Di tengah upaya untuk memperbaiki hubungan AS-China, pemerintahan Biden membuat marah China ketika mendapatkan kesepakatan dengan Inggris untuk memasok Australia dengan kapal selam bertenaga nuklir tahun lalu. Biden juga telah mendorong untuk menghidupkan kembali aliansi Asia Pasifik Quad dengan India, Australia dan Jepang, dan bertemu dengan para pemimpin negara di Gedung Putih pada bulan September.

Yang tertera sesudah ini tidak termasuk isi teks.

theorem execI3cPrivateRead_keeps {k : State} {s : State} (h : Keeps k s) :
    KeepsX k (execI3cPrivateRead s) := by
  unfold execI3cPrivateRead
  refine attempt_keeps h fun z hz => ?_
  repeat' first
    | extract_lets
    | with_reducible exact KeepsO.none
    | with_reducible apply KeepsO.some
    | with_reducible assumption
    | with_reducible apply State.read32_keeps
    | with_reducible apply State.emit_keeps
    | split
    | with_reducible apply KeepsO.ite
    | with_reducible apply Keeps.ite
    | with_reducible refine Keeps.of_snd (by assumption) ?_
    | (intro)

theorem execI3cDataWrite_keeps {k : State} {off : BitVec 32} {v : BitVec 32} {s : State} (h : Keeps k s) :
    KeepsX k (execI3cDataWrite off v s) := by
  unfold execI3cDataWrite
  refine attempt_keeps h fun z hz => ?_
  repeat' first
    | with_reducible exact KeepsO.none
    | with_reducible apply KeepsO.some
    | with_reducible assumption
    | with_reducible apply State.i3cWrite_keeps
    | with_reducible apply State.modMgmt_keeps
    | split
    | with_reducible apply KeepsO.ite
    | with_reducible apply Keeps.ite
    | (intro)
    | fail_if_no_progress with_reducible apply Keeps.update.mpr

theorem pmbusAnswer_keeps {k : State} {f : Mgmt → List Byte} {s : State} (h : Keeps k s) :
    KeepsX k (pmbusAnswer f s) := by
  unfold pmbusAnswer
  refine attempt_keeps h fun z hz => ?_
  repeat' first
    | with_reducible exact KeepsO.none
    | with_reducible apply KeepsO.some
    | with_reducible assumption
    | with_reducible apply State.emit_keeps
    | split
    | with_reducible apply KeepsO.ite
    | with_reducible apply Keeps.ite
    | (intro)

theorem execClearFaults_keeps {k : State} {s : State} (h : Keeps k s) :
    KeepsX k (execClearFaults s) := by
  unfold execClearFaults
  refine attempt_keeps h fun z hz => ?_
  repeat' first
    | with_reducible exact KeepsO.none
    | with_reducible apply KeepsO.some
    | with_reducible assumption
    | with_reducible apply State.modMgmt_keeps
    | split
    | with_reducible apply KeepsO.ite
    | with_reducible apply Keeps.ite
    | (intro)
    | fail_if_no_progress with_reducible apply Keeps.update.mpr

theorem execStatusWord_keeps {k : State} {s : State} (h : Keeps k s) :
    KeepsX k (execStatusWord s) := by
  unfold execStatusWord
  refine attempt_keeps h fun z hz => ?_
  repeat' first
    | extract_lets
    | with_reducible exact KeepsO.none
    | with_reducible apply KeepsO.some
    | with_reducible assumption
    | with_reducible apply State.fresh_keeps
    | with_reducible apply State.emit_keeps
    | split
    | with_reducible apply KeepsO.ite
    | with_reducible apply Keeps.ite
    | with_reducible refine Keeps.of_snd (by assumption) ?_
    | (intro)

theorem execStatusInput_keeps {k : State} {s : State} (h : Keeps k s) :
    KeepsX k (execStatusInput s) := by
  unfold execStatusInput
  exact pmbusAnswer_keeps h

theorem execReadVin_keeps {k : State} {s : State} (h : Keeps k s) :
    KeepsX k (execReadVin s) := by
  unfold execReadVin
  exact pmbusAnswer_keeps h

theorem execReadIin_keeps {k : State} {s : State} (h : Keeps k s) :
    KeepsX k (execReadIin s) := by
  unfold execReadIin
  exact pmbusAnswer_keeps h

theorem execReadVout_keeps {k : State} {s : State} (h : Keeps k s) :
    KeepsX k (execReadVout s) := by
  unfold execReadVout
  exact pmbusAnswer_keeps h

theorem execReadIout_keeps {k : State} {s : State} (h : Keeps k s) :
    KeepsX k (execReadIout s) := by
  unfold execReadIout
  exact pmbusAnswer_keeps h

theorem execReadTemperature1_keeps {k : State} {s : State} (h : Keeps k s) :
    KeepsX k (execReadTemperature1 s) := by
  unfold execReadTemperature1
  exact pmbusAnswer_keeps h

theorem execReadPout_keeps {k : State} {s : State} (h : Keeps k s) :
    KeepsX k (execReadPout s) := by
  unfold execReadPout
  exact pmbusAnswer_keeps h

theorem execReadPin_keeps {k : State} {s : State} (h : Keeps k s) :
    KeepsX k (execReadPin s) := by
  unfold execReadPin
  exact pmbusAnswer_keeps h

theorem execPmbusRevision_keeps {k : State} {s : State} (h : Keeps k s) :
    KeepsX k (execPmbusRevision s) := by
  unfold execPmbusRevision
  exact pmbusAnswer_keeps h

theorem execMfrId_keeps {k : State} {s : State} (h : Keeps k s) :
    KeepsX k (execMfrId s) := by
  unfold execMfrId
  exact pmbusAnswer_keeps h

theorem execPmbusUnsupported_keeps {k : State} {code : Byte} {s : State} (h : Keeps k s) :
    KeepsX k (execPmbusUnsupported code s) := by
  unfold execPmbusUnsupported
  refine attempt_keeps h fun z hz => ?_
  repeat' first
    | with_reducible exact KeepsO.none
    | with_reducible apply KeepsO.some
    | with_reducible assumption
    | with_reducible apply State.emit_keeps
    | with_reducible apply State.modMgmt_keeps
    | split
    | with_reducible apply KeepsO.ite
    | with_reducible apply Keeps.ite
    | (intro)
    | fail_if_no_progress with_reducible apply Keeps.update.mpr

theorem execPmbusReadingUpdate_keeps {k : State} {r : Readings} {s : State} (h : Keeps k s) :
    KeepsX k (execPmbusReadingUpdate r s) := by
  unfold execPmbusReadingUpdate
  refine attempt_keeps h fun z hz => ?_
  repeat' first
    | extract_lets
    | with_reducible exact KeepsO.none
    | with_reducible apply KeepsO.some
    | with_reducible assumption
    | with_reducible apply State.modMgmt_keeps
    | split
    | with_reducible apply KeepsO.ite
    | with_reducible apply Keeps.ite
    | (intro)
    | fail_if_no_progress with_reducible apply Keeps.update.mpr

theorem jtagTake_keeps {k : State} {n : ℕ} {bits : List Bool} {s : State} (h : Keeps k s) :
    KeepsX k (jtagTake n bits s) := by
  unfold jtagTake
  refine attempt_keeps h fun z hz => ?_
  repeat' first
    | with_reducible exact KeepsO.none
    | with_reducible apply KeepsO.some
    | with_reducible assumption
    | with_reducible apply State.emit_keeps
    | with_reducible apply State.jtagLoad_keeps
    | split
    | with_reducible apply KeepsO.ite
    | with_reducible apply Keeps.ite
    | (intro)

theorem execBypass_keeps {k : State} {s : State} (h : Keeps k s) :
    KeepsX k (execBypass s) := by
  unfold execBypass
  exact jtagTake_keeps h

theorem execIdcode_keeps {k : State} {s : State} (h : Keeps k s) :
    KeepsX k (execIdcode s) := by
  unfold execIdcode
  exact jtagTake_keeps h

theorem execSamplePreload_keeps {k : State} {bits : List Bool} {pins : List Bool} {s : State} (h : Keeps k s) :
    KeepsX k (execSamplePreload bits pins s) := by
  unfold execSamplePreload
  refine attempt_keeps h fun z hz => ?_
  repeat' first
    | with_reducible exact KeepsO.none
    | with_reducible apply KeepsO.some
    | with_reducible assumption
    | with_reducible apply State.emit_keeps
    | with_reducible apply State.modMgmt_keeps
    | with_reducible apply State.jtagLoad_keeps
    | split
    | with_reducible apply KeepsO.ite
    | with_reducible apply Keeps.ite
    | (intro)
    | fail_if_no_progress with_reducible apply Keeps.update.mpr

theorem execExtest_keeps {k : State} {s : State} (h : Keeps k s) :
    KeepsX k (execExtest s) := by
  unfold execExtest
  exact jtagTake_keeps h

theorem execExtestPulse_keeps {k : State} {s : State} (h : Keeps k s) :
    KeepsX k (execExtestPulse s) := by
  unfold execExtestPulse
  exact jtagTake_keeps h

theorem execExtestTrain_keeps {k : State} {s : State} (h : Keeps k s) :
    KeepsX k (execExtestTrain s) := by
  unfold execExtestTrain
  exact jtagTake_keeps h

theorem execClamp_keeps {k : State} {s : State} (h : Keeps k s) :
    KeepsX k (execClamp s) := by
  unfold execClamp
  exact jtagTake_keeps h

theorem execHighz_keeps {k : State} {s : State} (h : Keeps k s) :
    KeepsX k (execHighz s) := by
  unfold execHighz
  exact jtagTake_keeps h

end Sys2Proof.Machine
end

Keempat negara tersebut merilis pernyataan bersama setelah pembicaraan yang mendukung "kebebasan, terbuka, tatanan berbasis aturan, berakar pada hukum internasional dan tidak gentar oleh paksaan" dalam sebuah pesan yang jelas kepada China, yang menanggapi dengan menegur kelompok itu sebagai "eksklusif" dan mengatakan itu "ditakdirkan untuk gagal".
Ada juga ketegangan yang meningkat antara Beijing dan Washington dan sekutunya di kawasan Asia-Pasifik – termasuk di Taiwan dan Laut China Selatan, yang terakhir diklaim China hampir seluruhnya sebagai miliknya, meskipun ada klaim yang bersaing dari negara-negara lain di kawasan itu. .
Pentagon dan anggota parlemen AS dengan jelas mengutip untuk melawan China dalam meloloskan anggaran pertahanan $ 777,7 miliar tahun ini.